Project Details
Description
Higher educational quality tends to reduce unequal outcomes in society (Jackson, Johnson, and Persico 2015), promote greater innovation (Aghion et. al. 2005), increase worker productivity (Moretti 2004), and promote good democratic citizenship (Dee 2004). As such, public education has played a central role in domestic policy for decades. Recent education policy in the United States has focused on improving teachers’ instructional quality (Jackson 2012). Even though teachers are tasked with imparting subject knowledge to students, at the broadest level a quality teacher is one that is able to provide students with the skills to be productive workers, good citizens, and happy adults (Douglass 1958, Jackson et. al. 2014).

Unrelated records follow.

/-- R373: the first line of the data unit of vector 10 of IEEE 1619, under its two keys and the unit number 0xFF. -/
theorem test_xts : xtsEncrypt (BitVec.ofNat 512 (leNat (
    [0x27, 0x18, 0x28, 0x18, 0x28, 0x45, 0x90, 0x45, 0x23, 0x53, 0x60, 0x28, 0x74, 0x71, 0x35, 0x26, 0x62, 0x49, 0x77, 0x57, 0x24, 0x70, 0x93, 0x69, 0x99, 0x59, 0x57, 0x49, 0x66, 0x96, 0x76, 0x27]
      ++ [0x31, 0x41, 0x59, 0x26, 0x53, 0x58, 0x97, 0x93, 0x23, 0x84, 0x62, 0x64, 0x33, 0x83, 0x27, 0x95, 0x02, 0x88, 0x41, 0x97, 0x16, 0x93, 0x99, 0x37, 0x51, 0x05, 0x82, 0x09, 0x74, 0x94, 0x45, 0x92]))) 0xFF
      ((List.range 64).map fun i => BitVec.ofNat 8 i)
    = [0x1c, 0x3b, 0x3a, 0x10, 0x2f, 0x77, 0x03, 0x86, 0xe4, 0x83, 0x6c, 0x99, 0xe3, 0x70, 0xcf, 0x9b, 0xea, 0x00, 0x80, 0x3f, 0x5e, 0x48, 0x23, 0x57, 0xa4, 0xae, 0x12, 0xd4, 0x14, 0xa3, 0xe6, 0x3b]
      ++ [0x5d, 0x31, 0xe2, 0x76, 0xf8, 0xfe, 0x4a, 0x8d, 0x66, 0xb3, 0x17, 0xf9, 0xac, 0x68, 0x3f, 0x44, 0x68, 0x0a, 0x86, 0xac, 0x35, 0xad, 0xfc, 0x33, 0x45, 0xbe, 0xfe, 0xcb, 0x4b, 0xb1, 0x88, 0xfd] := by decide +kernel

/-- R377: the codeword of a poisoned line has each check byte inverted. -/
theorem test_poisonWord : let d := (List.range 64).map fun i => BitVec.ofNat 8 (7 * i + 1)
    (lineCodeword d true).take 64 = d ∧ (lineCodeword d true).drop 64 = (((lineCodeword d false).drop 64).map fun b => b ^^^ 0xFF) := by decide +kernel

/-- R437: a 1 comes back 39 and 58 bits later. R439: the four levels, and the precoder by hand. -/
theorem test_lineCoding : (scrambleBits 60 0 1).2 = 1 + 2 ^ 39 + 2 ^ 58 ∧ symbolLevels 0b0110110100 = [0, 1, 2, 3, 1] ∧ precode 0 [1, 1, 3] = [1, 0, 3]
    ∧ (gf10Double 512 = 9 ∧ fecGen.length = 30) := by decide +kernel

/-- R108: the hop record stands at bytes 32-63 of cell 0, and the tail at 60-63 of cell 1. R436: a message of P bytes takes ⌈(36 + P) / 64⌉ cells. -/
theorem test_cells : let hop := mkHop 3 0 7 0
    let l := frameLine (storeFrame 0) hop
    l.length = frameCells (storeFrame 0) ∧ (l.map fun c => (c.h0, c.h1)) = [(true, false), (false, false)]
      ∧ (l.head?.map fun (c : TxCell) => (c.data >>> 256).setWidth 256) = some hop ∧ (l[1]?.map fun (c : TxCell) => (c.data >>> 480).setWidth 32) = some (storeFrame 0).tail
      ∧ (msgLine (ctlMsg 0x28 [])).length = 1 ∧ (msgLine flagMsg).length = 2 ∧ (msgLine (mkMsg 0 (zeros 256))).length = 5 := by decide +kernel

/-- R223: 31,250 cycles leave 31,232 usable; R200: the cairn line of the example lies at 0x4001_1000. -/
theorem test_usable : usable 31250 = 31232 ∧ cairnAddr { logSize := 8, cqBase := 0x40010000 } = 0x40011000 := by decide +kernel

end Sys2Proof.Tests
end

section
/-! SUPPORT. Addresses: the plane of a fabric address (R58), and the channel and local address of an offset with their inverse (R63). -/

namespace Sys2Proof.Machine

open Sys2Proof

/-! ## The plane hash (R58) -/

/-- The 58 bits that R58 hashes: the FNID over the line number of the offset. -/
def planeKey (fnid : BitVec 12) (off : BitVec 52) : BitVec 58 := (fnid.setWidth 58 <<< 46) ||| (off.extractLsb' 6 46).setWidth 58

theorem toNat_planeKey (fnid : BitVec 12) (off : BitVec 52) : (planeKey fnid off).toNat = fnid.toNat * 2 ^ 46 + off.toNat / 64 := by
  have hf := fnid.isLt
  have ho := off.isLt
  have hline : (off.toNat >>> 6) % 2 ^ 46 = off.toNat / 64 := by
    rw [Nat.shiftRight_eq_div_pow]
    omega
  have hhigh : ((fnid.setWidth 58 <<< 46 : BitVec 58)).toNat = fnid.toNat <<< 46 := by
    simp only [BitVec.toNat_shiftLeft, BitVec.toNat_setWidth, Nat.shiftLeft_eq]
    omega
  have hlow : ((off.extractLsb' 6 46).setWidth 58).toNat = off.toNat / 64 := by
    rw [BitVec.toNat_setWidth, BitVec.extractLsb'_toNat, hline]
    omega
  rw [planeKey, BitVec.toNat_or, hhigh, hlow, ← Nat.shiftLeft_add_eq_or_of_lt (by omega), Nat.shiftLeft_eq]

/-- A six-bit chunk of a vector, as bits and as a number. -/
theorem toNat_chunk (v : BitVec 58) (n : Nat) : ((v >>> n).setWidth 6).toNat = v.toNat / 2 ^ n % 64 := by
  rw [BitVec.toNat_setWidth, BitVec.toNat_ushiftRight, Nat.shiftRight_eq_div_pow]

/-- The XOR of the chunks over any list of positions: bits and numbers agree. -/
theorem toNat_xorChunks (v : BitVec 58) (l : List Nat) (h : BitVec 6) :
    (l.foldl (fun h k => h ^^^ (v >>> (6 * k)).setWidth 6) h).toNat = l.foldl (fun h k => h ^^^ (v.toNat / 2 ^ (6 * k) % 64)) h.toNat := by
  induction l generalizing h with
  | nil => rfl
  | cons k l ih => rw [List.foldl_cons, List.foldl_cons, ih, BitVec.toNat_xor, toNat_chunk]

/-- The model's hash is the one that R58 computes on 58 bits. -/
theorem planeHash_eq_toNat (fnid : BitVec 12) (off : BitVec 52) :
    planeHash fnid off.toNat = ((List.range 10).foldl (fun h k => h ^^^ (planeKey fnid off >>> (6 * k)).setWidth 6) (0 : BitVec 6)).toNat := by
  rw [toNat_xorChunks, toNat_planeKey]
  rfl

/-- A module serves its own plane, whatever the map. -/
theorem planeAt_module (s : State) {fnid : BitVec 12} (off : Nat) (h : fnid.getLsbD 11 = true) :
    planeAt s fnid off = (fnid.extractLsb' 7 4).toNat := if_pos h

theorem planeAt_mapped (s : State) {fnid : BitVec 12} (off : Nat) (h : fnid.getLsbD 11 = false) :
    planeAt s fnid off = (s.rte.planeMap.extractLsb' (4 * planeHash fnid off) 4).toNat := if_neg (Bool.eq_false_iff.mp h)

/-- The hash sees the line of an offset alone. -/
theorem planeAt_congr_line (s : State) (fnid : BitVec 12) {a b : Nat} (h : a / 64 = b / 64) : planeAt s fnid a = planeAt s fnid b := by
  have hash : planeHash fnid a = planeHash fnid b := by rw [planeHash, planeHash, h]
  rw [planeAt, planeAt, planeOf, planeOf, hash]

/-! ## The channel hash (R63) -/

/-- The rotation `f` of run `q`. -/
def chanRot (q : Nat) : Nat := (q % 2 ^ 9) ^^^ (q / 2 ^ 9 % 2 ^ 9) ^^^ (q / 2 ^ 18 % 2 ^ 5)

theorem channelOf_eq (off : Nat) : channelOf off = (off / 256 % 384 + chanRot (off / 256 / 384) % 384) % 384 := rfl

theorem offOfLocal_eq (c loc : Nat) :
    offOfLocal c loc = (loc / 256 * 384 + (c + 384 - chanRot (loc / 256) % 384) % 384) * 256 + loc % 256 := rfl

/-- An offset from its run, its granule in the run and its byte in the granule. -/
theorem channelOf_parts {q r b : Nat} (hr : r < 384) (hb : b < 256) : channelOf ((q * 384 + r) * 256 + b) = (r + chanRot q % 384) % 384 := by
  rw [channelOf_eq, show ((q * 384 + r) * 256 + b) / 256 = q * 384 + r by omega, show (q * 384 + r) / 384 = q by omega,
    show (q * 384 + r) % 384 = r by omega]
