/-- The TYPE codes of R73; `rsv` is the reserved code 0xF. -/
inductive Ty where
  | s32 | n32 | s64 | n64 | s16 | n16 | s8 | n8 | f32 | f16x2 | bf16x2 | f16 | bf16 | b32 | b64 | rsv
deriving DecidableEq, Repr

/-- The rounding field (R50, R73). -/
inductive Rnd where
  | rne | rz | rd | ru
deriving DecidableEq, Repr

/-- Format R (R73). -/
structure RForm where
  h : Hints
  g : Guard
  d : Opnd
  a : Opnd
  b : Opnd
  c : Opnd
  opx : BitVec 4
  sub : BitVec 4
  nc : Bool
  ab : Bool
  nb : Bool
  aa : Bool
  na : Bool
  sat : Bool
  rnd : Rnd
  ty : Ty
deriving DecidableEq, Repr

/-- Format I (R74): `bm` is the 12-bit B modifier field. -/
structure IForm where
  h : Hints
  g : Guard
  d : Opnd
  a : Opnd
  bm : BitVec 12
  x : Word
deriving DecidableEq, Repr

/-- Format M (R75): `rsv` is X[11:10]. -/
structure MForm where
  h : Hints
  g : Guard
  d : Opnd
  a : Opnd
  b : Opnd
  ofs : BitVec 20
  rsv : BitVec 2
  cp : BitVec 2
  scp : BitVec 3
  ord : BitVec 2
  wid : BitVec 3
deriving DecidableEq, Repr

/-- The compact layout of format M (R77). -/
structure CForm where
  h : Hints
  g : Guard
  d : Opnd
  a : Opnd
  b : Opnd
  ofs : BitVec 12
  ty : BitVec 4
  sub : BitVec 4
  rsv : BitVec 2
  cp : BitVec 2
  scp : BitVec 3
  ord : BitVec 2
  wid : BitVec 3
deriving DecidableEq, Repr

/-- Format J (R78). -/
structure JForm where
  h : Hints
  g : Guard
  d : Opnd
  a : Opnd
  b : Opnd
  x : Word
deriving DecidableEq, Repr

/-! ### What the events name -/

/-- A path counter of a warp (R32, R89). -/
inductive Path where
  | g | w | s | c | m | a | f
deriving DecidableEq, Repr

/-- A resident or saved block: its grid and linear index (R10, R347). -/
structure BlockId where
  grid : BitVec 32
  block : Nat
deriving DecidableEq, Repr

/-- A warp of a block (R9). -/
structure WarpId where
  grid : BitVec 32
  block : Nat
  warp : Nat
deriving DecidableEq, Repr

/-- A program agent: a warp or a block's matrix sequencer (R285). -/
inductive Agent where
  | warp (w : WarpId)
  | seq (b : BlockId)
deriving DecidableEq, Repr

/-- A barrier of R223 or R225. -/
inductive BarRef where
  | numbered (b : BlockId) (n : Nat)
  | cluster (grid : BitVec 32) (n : Nat)
  | die (grid : BitVec 32) (portion : Nat)
deriving DecidableEq, Repr

/-- The reasons of a CASTLE_ABORT that an `CASTLE_ABORT` step takes (R387, reasons 1, 2 and 4). -/
inductive AbortWhy where
  | destError
  | destUnreachable
  | leafWritten
deriving DecidableEq, Repr

/-- What a UALink request asks for (R402, R404). Line numbers are PA / 128 in the receiver's map. A SUB of 15 is
`ACAS`. A `read` names 64-B halves of its line; `readLong` is a read of `n` 64-B units from unit `half` on, `writeLong` a
write of two lines (R398). `poison` is the Castle engine's write of a poisoned line (R387). A `rookPut` and a
`rookGet` carry the lines that their requester translated (R214, R425, R431). `ring` and `params` are the bulk writes of a collective engine to
the next rank of its pod: a line of a part of the plan's data (R416, R418), and the plan's parameters (R419). `announce`,
`notice` and `ack` are the hub's messages of R407 and R409. -/
inductive PeerOp where
  | read (line : Nat) (halves : BitVec 2) (withSide : Bool)
  | readLong (half : Nat) (n : BitVec 3)
  | write (line : Nat) (data : VReg) (mask : BitVec 128) (side : EReg) (sideMask : BitVec 8) (bulk : Bool)
  | writeLong (line : Nat) (lo : VReg) (loMask : BitVec 128) (hi : VReg) (hiMask : BitVec 128) (bulk : Bool)
  | poison (line : Nat)
  | atomic (addr : Nat) (sub : BitVec 4) (ty : Ty) (val cmp : DWord)
  | reserve (station : BitVec 4) (bytes : Nat)
  | rookPut (rook : BitVec 16) (blk : Word) (step : BitVec 48) (contrib : BitVec 5) (lines : List Nat)
  | rookGet (rook : BitVec 16) (blk : Word) (step : BitVec 48) (lines : List Nat)
  | rookMirror (rook : BitVec 16) (blk : Word) (step : BitVec 48) (part : Nat) (data : VReg) (side : EReg)
  | ring (tag : Word) (part line : Nat) (data : VReg)
  | params (ps : List Nat)
  | announce (die : BitVec 2) (inc : BitVec 16)
  | notice (die : BitVec 2)
  | ack
deriving DecidableEq, Repr

/-- The device and die that a packet comes from, with the die's incarnation (R407). -/
structure PeerFrom where
  dev : BitVec 10
  die : BitVec 2
  inc : BitVec 16
deriving DecidableEq, Repr

/-- A UALink request as it arrives (R402, R407, R413): the sender's identifier and die with its incarnation, the
station it arrives on, the sender's number for it, and the key selector of its flits. -/
structure PeerReq where
  src : BitVec 10
  die : BitVec 2
  inc : BitVec 16
  station : BitVec 4
  id : Nat
  op : PeerOp
  ksel : Bool := false
deriving DecidableEq, Repr

/-- The status of a peer response (R403, R404). -/
inductive PeerStatus where
  | ok | error | drop
deriving DecidableEq, Repr

/-- The head of a response as it arrives: its status, and the key selector of its flits (R413). -/
structure PeerFlit where
  st : PeerStatus
  ksel : Bool := false
deriving DecidableEq, Repr

/-- A Waipor segment (R410, R411): header fields, payload as carried, and tag; and of the datagram around it the reach
port, the UDP ports and the IPv6 addresses. -/
structure Segment where
  data : Bool            -- TYPE 1 data, else acknowledgement only
  ksel : Bool
  flow : BitVec 16
  ctr : Word
  seq : Word
  ackb : Word
  sack : DWord
  payload : List Byte
  tag : BitVec 128
  port : BitVec 2 := 0
  srcUdp : BitVec 16 := 0
  dstUdp : BitVec 16 := 0
  srcIp : BitVec 128 := 0
  dstIp : BitVec 128 := 0
deriving DecidableEq, Repr

/-- The holder of keys that KTGT names (R413). -/
inductive KeyTarget where
  | station (s : BitVec 4)
  | flow (f : BitVec 10)
deriving DecidableEq, Repr

/-- Where a put or get of the Rook service comes from (R425, R431): operation `num` of a warp of this device, or
request `id` of a peer. -/
inductive RookSrc where
  | own (w : WarpId) (num : Nat)
  | peer (dev : BitVec 10) (id : Nat)
deriving DecidableEq, Repr

/-- A put or get as it reaches a region (R216, R425, R431); a peer's carries its lines. -/
structure RookOp where
  rook : BitVec 16
  blk : Word
  step : BitVec 48
  src : RookSrc
  lines : List Nat := []
deriving DecidableEq, Repr

/-- Where a corrected error is counted (R440, R448). -/
inductive CeSite where
  | hbm (d : BitVec 2)
  | sram (d : BitVec 2)
  | link (d : BitVec 2)
  | lpddr
deriving DecidableEq, Repr

/-- Where an uncorrectable error falls (R448). -/
inductive UeSite where
  | cleanL1 (core line : Nat)
  | cleanL2 (die line : Nat)
  | dirtyL1 (core line : Nat)
  | dirtyL2 (die line : Nat)
  | memory (line : Nat)
  | sreg (w : WarpId) (n : BitVec 10)
  | vreg (w : WarpId) (n : BitVec 8) (lane : BitVec 5)
  | kreg (w : WarpId) (n : BitVec 3)
  | ereg (w : WarpId) (n : BitVec 8) (high : Bool)
  | mreg (b : BlockId) (n : BitVec 6) (high : Bool)
  | acc (b : BlockId) (tile elem : Nat)
  | scratch (b : BlockId) (word : Nat)
  /-- Four sidecar slots of the scratchpad. -/
  | side (b : BlockId) (word : Nat)
  /-- A lane of entry `n` of a FIFO bank, the oldest entry being 0. -/
  | fifo (b : BlockId) (bank n : Nat) (lane : BitVec 5)
deriving DecidableEq, Repr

Using policy levers to attract, retain, and create high-quality teachers requires that we can identify them. To this aim, there has been much work toward identifying teachers that are able to raise cognitive skills, as measured by standardized test scores. However, recent evidence from psychology and economics shows that “soft” skills (as measured by both a broad set of behavioral outcomes and psychometric measures of traits, practices, and attitudes) are important for success in adulthood but are not well measured with standardized tests. Unfortunately, little work has been done toward identifying teachers that impact the broader set of skills likely needed to be productive members of society. My research seeks to provide evidence on how to better identify high-quality teachers that improve the broad set of skills students need to succeed into adulthood.
I seek to answer five foundational questions. (1) How much do teachers improve a broad set of skills required for adult success? (2) How can we identify excellent teachers that improve both students’ test scores and also their soft skills? (3) What is the causal effect of having a middle-school teacher that improves soft skills on long-run adult outcomes such as college going, crime, employment and earnings? (4) How much better can we identify teachers who improve adult outcomes using both their effects on test scores and “soft” skills than using test scores alone? (5) How much can improvements in teacher quality reduce gaps in both childhood skills and adult outcomes across racial, ethnic, and income groups?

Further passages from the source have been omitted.